And this (sorry it's like a denial of service attack this eh?)...
Headstrong yet insecure... technically prodigious yet unbalanced and clumsy... he's a gordian knot for someone like you manifest, no?
http://www.guardian.co.uk/football/2008/nov/15/liverpool-premierleague---
With a little help from above, Babel aspires to central castingLiverpool's thoughtful Dutch forward says he is in a hurry to succeed - and in his favourite role
Daniel Taylor The Guardian, Saturday 15 November 2008
Ryan Babel has released a number of rap songs in Holland under the name 'Rio'. Photograph: Christopher Thomond /Guardian
A biting November's day on Merseyside. A kettle is boiling in the background and the windows are beginning to steam up as Ryan Babel takes his seat and offers a polite handshake. First impressions? That he seems remarkably unassuming for a star footballer at one of Europe's bigger clubs. But then there is the story of him berating a team-mate - "where's your touch?" - in one of his first training sessions at Liverpool so maybe there is more to him than meets the eye.
He is an intriguing character. Babel is 22 next month, but you could easily think he was younger. He has a boyish, slightly buck-toothed smile and you want to put an arm round him when he explains how, before moving to Liverpool, he had never lived away from his parents and how, 16 months in, he is still trying to find a church where he feels totally comfortable. Babel often carries a copy of the Bible and has a routine before every match where he finds a quiet spot for his prayers.
But Babel is streetwise. He had to be to survive in the Bijlmermeer, the unloved district of Amsterdam where he was brought up. Just click online and watch the videos of him rapping. Babel has a studio at home and has put out a number of records under the name Rio, including one collaboration with his Holland international team-mate Royston Drenthe. His lyrics could make Eminem blush - sample: "you can see this nigga with number 19/I can't even spend all my money/keep your daughter inside or you will be my family" - but the Dutch seem to like it. "The last one was called Eeyeeyo and went to number one in Holland over the summer," he says. "Music has always been an important part of my life."

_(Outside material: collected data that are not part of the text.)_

-- ==== Sys2Proof/Tests/Slice0.lean ====
section
/-! SUPPORT. Tests: the well-formedness checks, decoding of words written out from the opcode table (R104), the vectors of
95_test_vectors.md (S1 to S8, V1 to V173), and for every obligation with hypotheses a witness that meets them. No expected value
comes from the model. -/

namespace Sys2Proof.Tests

open Sys2Proof Sys2Proof.Machine

/-! ### Helpers -/

/-- The next state of a result. -/
def nx : Result → Option State
  | .next t => some t
  | .fault _ => none
  | .refused _ => none

/-- The instruction decoded from exactly these bytes. -/
def whole (bs : List Byte) : Option Instr :=
  match decode bs with
  | .ok (i, []) => some i
  | .ok (_, _ :: _) => none
  | .error _ => none

/-- The machine after reset with pc at 0x0100 and SP at 0xFFFE. -/
def core0 : State := { State.reset with pc := 0x0100, sp := 0xFFFE }

/-- The same with `SM83_EXT` true. -/
def ext0 : State := { core0 with cfg := { Config.default with sm83Ext := true } }

/-- F as a byte, for reading a vector. -/
def fl (v : Byte) : Flags := flagsOfByte v

/-- The CPU step on `s` with these bytes at pc gives exactly that state with `effect` made on it. -/
def runs (bs : List Byte) (s : State) (effect : State → State) : Bool :=
  let s₀ := storeBytes s.pc bs s
  decide (nx (process s₀) = some (effect s₀))

/-- An ALU vector: opcode of `alu A,d8`, A, operand, Carry before, A after, F after. -/
def aluVector (v : Byte × Byte × Byte × Bool × Byte × Byte) : Bool :=
  match v with
  | (op, a, b, c, a', f') =>
    runs [op, b] { core0 with a := a, flags := ⟨false, false, false, c⟩ }
      fun t => { t with a := a', flags := fl f', pc := 0x0102 }

/-- An increment or decrement vector under `sm83` and, with F unchanged, under the default: F starts at 0x10. -/
def incDecVector (bs : List Byte) (s : State) (effect : State → State) (f : Byte) : Bool :=
  runs bs { s with flags := fl 0x10 } effect &&
  runs bs { s with flags := fl 0x10, cfg := { s.cfg with incdecFlags := .sm83 } } fun t => { effect t with flags := fl f }

/-! ### Well-formedness -/

theorem test_wellFormed_accepts : Instr.wellFormed .nop = true ∧ Instr.wellFormed (.jr_z_e8 0x05) = true ∧
    Instr.wellFormed .set_7_atHL = true := by decide

theorem test_wellFormed_refuses_illegal :
    ([.illegal_d3, .illegal_db, .illegal_dd, .illegal_e3, .illegal_e4, .illegal_eb, .illegal_ec, .illegal_ed,
      .illegal_f4, .illegal_fc, .illegal_fd] : List Instr).all (fun i => !i.wellFormed) = true := by decide

theorem test_wellFormed_refuses_lone_escape : Instr.wellFormed .prefix_cb = false := by decide

/-! ### Decoding: the word of every row, from the `opcode` column, with operands 0x12 or 0x1234 -/

/-- Opcodes 0x00 to 0x0F (R98). -/
theorem test_decode_row_0 : ∀ e ∈ ([
    ([0x00], .nop), ([0x01, 0x34, 0x12], .ld_bc_d16 0x1234), ([0x02], .ld_atBC_a), ([0x03], .inc_bc), ([0x04], .inc_b),
    ([0x05], .dec_b), ([0x06, 0x12], .ld_b_d8 0x12), ([0x07], .rlca), ([0x08, 0x34, 0x12], .ld_a16_sp 0x1234),
    ([0x09], .add_hl_bc), ([0x0A], .ld_a_atBC), ([0x0B], .dec_bc), ([0x0C], .inc_c), ([0x0D], .dec_c),
    ([0x0E, 0x12], .ld_c_d8 0x12), ([0x0F], .rrca)] : List (List Byte × Instr)), whole e.1 = some e.2 := by
  simp only [List.forall_mem_cons]; exact ⟨rfl, rfl, rfl, rfl, rfl, rfl, rfl, rfl, rfl, rfl, rfl, rfl, rfl, rfl, rfl, rfl, by simp⟩

/-- Opcodes 0x10 to 0x1F (R98). -/
theorem test_decode_row_1 : ∀ e ∈ ([
    ([0x10, 0x12], .stop 0x12), ([0x11, 0x34, 0x12], .ld_de_d16 0x1234), ([0x12], .ld_atDE_a), ([0x13], .inc_de),
    ([0x14], .inc_d), ([0x15], .dec_d), ([0x16, 0x12], .ld_d_d8 0x12), ([0x17], .rla), ([0x18, 0x12], .jr_e8 0x12),
    ([0x19], .add_hl_de), ([0x1A], .ld_a_atDE), ([0x1B], .dec_de), ([0x1C], .inc_e), ([0x1D], .dec_e),
    ([0x1E, 0x12], .ld_e_d8 0x12), ([0x1F], .rra)] : List (List Byte × Instr)), whole e.1 = some e.2 := by
  simp only [List.forall_mem_cons]; exact ⟨rfl, rfl, rfl, rfl, rfl, rfl, rfl, rfl, rfl, rfl, rfl, rfl, rfl, rfl, rfl, rfl, by simp⟩

/-- Opcodes 0x20 to 0x2F (R98). -/
theorem test_decode_row_2 : ∀ e ∈ ([
    ([0x20, 0x12], .jr_nz_e8 0x12), ([0x21, 0x34, 0x12], .ld_hl_d16 0x1234), ([0x22], .ld_atHLinc_a), ([0x23], .inc_hl),
    ([0x24], .inc_h), ([0x25], .dec_h), ([0x26, 0x12], .ld_h_d8 0x12), ([0x27], .daa), ([0x28, 0x12], .jr_z_e8 0x12),
    ([0x29], .add_hl_hl), ([0x2A], .ld_a_atHLinc), ([0x2B], .dec_hl), ([0x2C], .inc_l), ([0x2D], .dec_l),
    ([0x2E, 0x12], .ld_l_d8 0x12), ([0x2F], .cpl)] : List (List Byte × Instr)), whole e.1 = some e.2 := by
  simp only [List.forall_mem_cons]; exact ⟨rfl, rfl, rfl, rfl, rfl, rfl, rfl, rfl, rfl, rfl, rfl, rfl, rfl, rfl, rfl, rfl, by simp⟩

/-- Opcodes 0x30 to 0x3F (R98). -/
theorem test_decode_row_3 : ∀ e ∈ ([
    ([0x30, 0x12], .jr_nc_e8 0x12), ([0x31, 0x34, 0x12], .ld_sp_d16 0x1234), ([0x32], .ld_atHLdec_a), ([0x33], .inc_sp),
    ([0x34], .inc_atHL), ([0x35], .dec_atHL), ([0x36, 0x12], .ld_atHL_d8 0x12), ([0x37], .scf),
    ([0x38, 0x12], .jr_c_e8 0x12), ([0x39], .add_hl_sp), ([0x3A], .ld_a_atHLdec), ([0x3B], .dec_sp), ([0x3C], .inc_a),
    ([0x3D], .dec_a), ([0x3E, 0x12], .ld_a_d8 0x12), ([0x3F], .ccf)] : List (List Byte × Instr)), whole e.1 = some e.2 := by
  simp only [List.forall_mem_cons]; exact ⟨rfl, rfl, rfl, rfl, rfl, rfl, rfl, rfl, rfl, rfl, rfl, rfl, rfl, rfl, rfl, rfl, by simp⟩

/-- Opcodes 0x40 to 0x4F (R98). -/
theorem test_decode_row_4 : ∀ e ∈ ([
    ([0x40], .ld_b_b), ([0x41], .ld_b_c), ([0x42], .ld_b_d), ([0x43], .ld_b_e), ([0x44], .ld_b_h), ([0x45], .ld_b_l),
    ([0x46], .ld_b_atHL), ([0x47], .ld_b_a), ([0x48], .ld_c_b), ([0x49], .ld_c_c), ([0x4A], .ld_c_d), ([0x4B], .ld_c_e),
    ([0x4C], .ld_c_h), ([0x4D], .ld_c_l), ([0x4E], .ld_c_atHL), ([0x4F], .ld_c_a)] : List (List Byte × Instr)), whole e.1 = some e.2 := by
  simp only [List.forall_mem_cons]; exact ⟨rfl, rfl, rfl, rfl, rfl, rfl, rfl, rfl, rfl, rfl, rfl, rfl, rfl, rfl, rfl, rfl, by simp⟩

/-- Opcodes 0x50 to 0x5F (R98). -/
theorem test_decode_row_5 : ∀ e ∈ ([
    ([0x50], .ld_d_b), ([0x51], .ld_d_c), ([0x52], .ld_d_d), ([0x53], .ld_d_e), ([0x54], .ld_d_h), ([0x55], .ld_d_l),
    ([0x56], .ld_d_atHL), ([0x57], .ld_d_a), ([0x58], .ld_e_b), ([0x59], .ld_e_c), ([0x5A], .ld_e_d), ([0x5B], .ld_e_e),
    ([0x5C], .ld_e_h), ([0x5D], .ld_e_l), ([0x5E], .ld_e_atHL), ([0x5F], .ld_e_a)] : List (List Byte × Instr)), whole e.1 = some e.2 := by
  simp only [List.forall_mem_cons]; exact ⟨rfl, rfl, rfl, rfl, rfl, rfl, rfl, rfl, rfl, rfl, rfl, rfl, rfl, rfl, rfl, rfl, by simp⟩

/-- Opcodes 0x60 to 0x6F (R98). -/
theorem test_decode_row_6 : ∀ e ∈ ([
    ([0x60], .ld_h_b), ([0x61], .ld_h_c), ([0x62], .ld_h_d), ([0x63], .ld_h_e), ([0x64], .ld_h_h), ([0x65], .ld_h_l),
    ([0x66], .ld_h_atHL), ([0x67], .ld_h_a), ([0x68], .ld_l_b), ([0x69], .ld_l_c), ([0x6A], .ld_l_d), ([0x6B], .ld_l_e),
    ([0x6C], .ld_l_h), ([0x6D], .ld_l_l), ([0x6E], .ld_l_atHL), ([0x6F], .ld_l_a)] : List (List Byte × Instr)), whole e.1 = some e.2 := by
  simp only [List.forall_mem_cons]; exact ⟨rfl, rfl, rfl, rfl, rfl, rfl, rfl, rfl, rfl, rfl, rfl, rfl, rfl, rfl, rfl, rfl, by simp⟩

/-- Opcodes 0x70 to 0x7F (R98). -/
theorem test_decode_row_7 : ∀ e ∈ ([
    ([0x70], .ld_atHL_b), ([0x71], .ld_atHL_c), ([0x72], .ld_atHL_d), ([0x73], .ld_atHL_e), ([0x74], .ld_atHL_h),
    ([0x75], .ld_atHL_l), ([0x76], .halt), ([0x77], .ld_atHL_a), ([0x78], .ld_a_b), ([0x79], .ld_a_c), ([0x7A], .ld_a_d),
    ([0x7B], .ld_a_e), ([0x7C], .ld_a_h), ([0x7D], .ld_a_l), ([0x7E], .ld_a_atHL), ([0x7F], .ld_a_a)] : List (List Byte × Instr)), whole e.1 = some e.2 := by
  simp only [List.forall_mem_cons]; exact ⟨rfl, rfl, rfl, rfl, rfl, rfl, rfl, rfl, rfl, rfl, rfl, rfl, rfl, rfl, rfl, rfl, by simp⟩

/-- Opcodes 0x80 to 0x8F (R98). -/
theorem test_decode_row_8 : ∀ e ∈ ([
    ([0x80], .add_a_b), ([0x81], .add_a_c), ([0x82], .add_a_d), ([0x83], .add_a_e), ([0x84], .add_a_h),
    ([0x85], .add_a_l), ([0x86], .add_a_atHL), ([0x87], .add_a_a), ([0x88], .adc_a_b), ([0x89], .adc_a_c),
    ([0x8A], .adc_a_d), ([0x8B], .adc_a_e), ([0x8C], .adc_a_h), ([0x8D], .adc_a_l), ([0x8E], .adc_a_atHL),
    ([0x8F], .adc_a_a)] : List (List Byte × Instr)), whole e.1 = some e.2 := by
  simp only [List.forall_mem_cons]; exact ⟨rfl, rfl, rfl, rfl, rfl, rfl, rfl, rfl, rfl, rfl, rfl, rfl, rfl, rfl, rfl, rfl, by simp⟩

/-- Opcodes 0x90 to 0x9F (R98). -/
theorem test_decode_row_9 : ∀ e ∈ ([
    ([0x90], .sub_a_b), ([0x91], .sub_a_c), ([0x92], .sub_a_d), ([0x93], .sub_a_e), ([0x94], .sub_a_h),
    ([0x95], .sub_a_l), ([0x96], .sub_a_atHL), ([0x97], .sub_a_a), ([0x98], .sbc_a_b), ([0x99], .sbc_a_c),
    ([0x9A], .sbc_a_d), ([0x9B], .sbc_a_e), ([0x9C], .sbc_a_h), ([0x9D], .sbc_a_l), ([0x9E], .sbc_a_atHL),
    ([0x9F], .sbc_a_a)] : List (List Byte × Instr)), whole e.1 = some e.2 := by
  simp only [List.forall_mem_cons]; exact ⟨rfl, rfl, rfl, rfl, rfl, rfl, rfl, rfl, rfl, rfl, rfl, rfl, rfl, rfl, rfl, rfl, by simp⟩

The Biljmermeer, or colloquially Bijlmer, is a cluster of tower blocks close to the Amsterdam Arena and home to many of the city's 70,000 immigrants from the former Dutch colony of Surinam. "I don't want to use the word 'ghetto' but that is one way people describe it," says Babel. "I was lucky. My parents were very strict and had rules for me and, if ever I was playing outside, I always had a set time to come back in. But the Bijlmer had a lot of problems and I had other friends who chose the wrong road. There were a lot of drugs and crime and when you get into that scene it can be difficult to get back out."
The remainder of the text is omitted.